CVE Alert: CVE-2025-9792 – itsourcecode – Apartment Management System

CVE-2025-9792

HIGHNo exploitation known

A security vulnerability has been detected in itsourcecode Apartment Management System 1.0. This issue affects some unknown processing of the file /e_dashboard/e_all_info.php. Such manipulation of the argument mid leads to sql injection. The attack can be executed remotely. The exploit has been disclosed publicly and may be used.

CVSS v3.1 (7.3)
Vendor
itsourcecode
Product
Apartment Management System
Versions
1.0
CWE
CWE-89, SQL Injection
Vector
CVSS:3.1/AV:N/AC:L/PR:N/UI:N/S:U/C:L/I:L/A:L/E:P/RL:X/RC:R
Published
2025-09-01T19:32:07.130Z
Updated
2025-09-01T19:32:07.130Z

AI Summary Analysis

Risk verdict

High risk due to a remote SQL injection with public exploit details; no authentication or user interaction required. Treat as a priority while confirming KEV/EPSS signals.

Why this matters

Successful exploitation can lead to data disclosure or modification from the application’s database, potentially exposing sensitive records. The public availability of a working exploit increases the likelihood of automated scanning and mass attempts against exposed instances.

Most likely attack path

An attacker can send crafted input to a vulnerable endpoint, triggering SQL injection without any user interaction. If the backend database user is granted sufficient rights, data can be exfiltrated or altered; lateral movement is limited by the app’s and DB’s privilege boundaries, but data compromise remains plausible.

Who is most exposed

deployments that expose web-based management functionality to the internet, especially small-to-medium organisations hosting such software on-premises or in publicly reachable cloud instances.

Detection ideas

  • Web server logs show unusual query strings and SQL-related error messages tied to the vulnerable endpoint.
  • Abrupt spikes in requests containing suspicious input patterns/character combinations.
  • DB logs reveal unusual data selection or large data extracts from tables tied to the application.
  • IDS/IPS alerts for common SQLi payloads (tautologies, UNION SELECT patterns).
  • Indicators of automated tool activity targeting the endpoint (rapid, repeated attempts).
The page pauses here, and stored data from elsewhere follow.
/-! ### respond -/

@[simp] theorem State.respond_err (a : Option HostAnswer) : (st.respond a).err = st.err := rfl
@[simp] theorem State.respond_klen (a : Option HostAnswer) : (st.respond a).klen = st.klen := rfl
@[simp] theorem State.respond_ivlen (a : Option HostAnswer) : (st.respond a).ivlen = st.ivlen := rfl
@[simp] theorem State.respond_nlen (a : Option HostAnswer) : (st.respond a).nlen = st.nlen := rfl
@[simp] theorem State.respond_ctr0 (a : Option HostAnswer) : (st.respond a).ctr0 = st.ctr0 := rfl
@[simp] theorem State.respond_dlen (a : Option HostAnswer) : (st.respond a).dlen = st.dlen := rfl
@[simp] theorem State.respond_olen (a : Option HostAnswer) : (st.respond a).olen = st.olen := rfl
@[simp] theorem State.respond_nr (a : Option HostAnswer) : (st.respond a).nr = st.nr := rfl
@[simp] theorem State.respond_cap (a : Option HostAnswer) : (st.respond a).cap = st.cap := rfl
@[simp] theorem State.respond_rkv (a : Option HostAnswer) : (st.respond a).rkv = st.rkv := rfl
@[simp] theorem State.respond_sv (a : Option HostAnswer) : (st.respond a).sv = st.sv := rfl
@[simp] theorem State.respond_xv (a : Option HostAnswer) : (st.respond a).xv = st.xv := rfl
@[simp] theorem State.respond_wv (a : Option HostAnswer) : (st.respond a).wv = st.wv := rfl
@[simp] theorem State.respond_key (a : Option HostAnswer) : (st.respond a).key = st.key := rfl
@[simp] theorem State.respond_iv (a : Option HostAnswer) : (st.respond a).iv = st.iv := rfl
@[simp] theorem State.respond_nonce (a : Option HostAnswer) : (st.respond a).nonce = st.nonce := rfl
@[simp] theorem State.respond_din (a : Option HostAnswer) : (st.respond a).din = st.din := rfl
@[simp] theorem State.respond_dout (a : Option HostAnswer) : (st.respond a).dout = st.dout := rfl
@[simp] theorem State.respond_rk (a : Option HostAnswer) : (st.respond a).rk = st.rk := rfl
@[simp] theorem State.respond_s (a : Option HostAnswer) : (st.respond a).s = st.s := rfl
@[simp] theorem State.respond_x (a : Option HostAnswer) : (st.respond a).x = st.x := rfl
@[simp] theorem State.respond_w (a : Option HostAnswer) : (st.respond a).w = st.w := rfl
@[simp] theorem State.respond_pending (a : Option HostAnswer) : (st.respond a).pending = st.pending := rfl
@[simp] theorem State.respond_response (a : Option HostAnswer) : (st.respond a).response = a := rfl

/-! ### resetEngine -/

@[simp] theorem State.resetEngine_err : (st.resetEngine).err = 0#3 := rfl
@[simp] theorem State.resetEngine_klen : (st.resetEngine).klen = 0#32 := rfl
@[simp] theorem State.resetEngine_ivlen : (st.resetEngine).ivlen = 0#32 := rfl
@[simp] theorem State.resetEngine_nlen : (st.resetEngine).nlen = 0#32 := rfl
@[simp] theorem State.resetEngine_ctr0 : (st.resetEngine).ctr0 = 0#32 := rfl
@[simp] theorem State.resetEngine_dlen : (st.resetEngine).dlen = 0#32 := rfl
@[simp] theorem State.resetEngine_olen : (st.resetEngine).olen = 0#32 := rfl
@[simp] theorem State.resetEngine_nr : (st.resetEngine).nr = 0#4 := rfl
@[simp] theorem State.resetEngine_cap : (st.resetEngine).cap = st.cap := rfl
@[simp] theorem State.resetEngine_rkv : (st.resetEngine).rkv = false := rfl
@[simp] theorem State.resetEngine_sv : (st.resetEngine).sv = false := rfl
@[simp] theorem State.resetEngine_xv : (st.resetEngine).xv = false := rfl
@[simp] theorem State.resetEngine_wv : (st.resetEngine).wv = false := rfl
@[simp] theorem State.resetEngine_key : (st.resetEngine).key = [] := rfl
@[simp] theorem State.resetEngine_iv : (st.resetEngine).iv = [] := rfl
@[simp] theorem State.resetEngine_nonce : (st.resetEngine).nonce = [] := rfl
@[simp] theorem State.resetEngine_din : (st.resetEngine).din = [] := rfl
@[simp] theorem State.resetEngine_dout : (st.resetEngine).dout = [] := rfl
@[simp] theorem State.resetEngine_rk : (st.resetEngine).rk = Vector.replicate 60 0#32 := rfl
@[simp] theorem State.resetEngine_s : (st.resetEngine).s = Vector.replicate 4 0#32 := rfl
@[simp] theorem State.resetEngine_x : (st.resetEngine).x = Vector.replicate 16 0#32 := rfl
@[simp] theorem State.resetEngine_w : (st.resetEngine).w = Vector.replicate 16 0#32 := rfl
@[simp] theorem State.resetEngine_pending : (st.resetEngine).pending = st.pending := rfl
@[simp] theorem State.resetEngine_response : (st.resetEngine).response = st.response := rfl

end Sys2Proof.Machine
end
Mitigation and prioritisation

  • Apply patches or upgrade to a fixed version; if unavailable, implement strong input validation and parameterised queries.
  • Enforce application-layer protections: web application firewall rules blocking SQLi patterns; disable dynamic SQL where feasible.
  • Enforce least privilege for the app’s DB user; remove permissions that are unnecessary for normal operation.
  • Reduce exposure: restrict endpoint access behind VPN or allowlisting; monitor from network perimeter.
  • Change-management: test fixes in staging before production; patch within 14 days; if KEV confirmed or EPSS ≥ 0.5, treat as priority 1.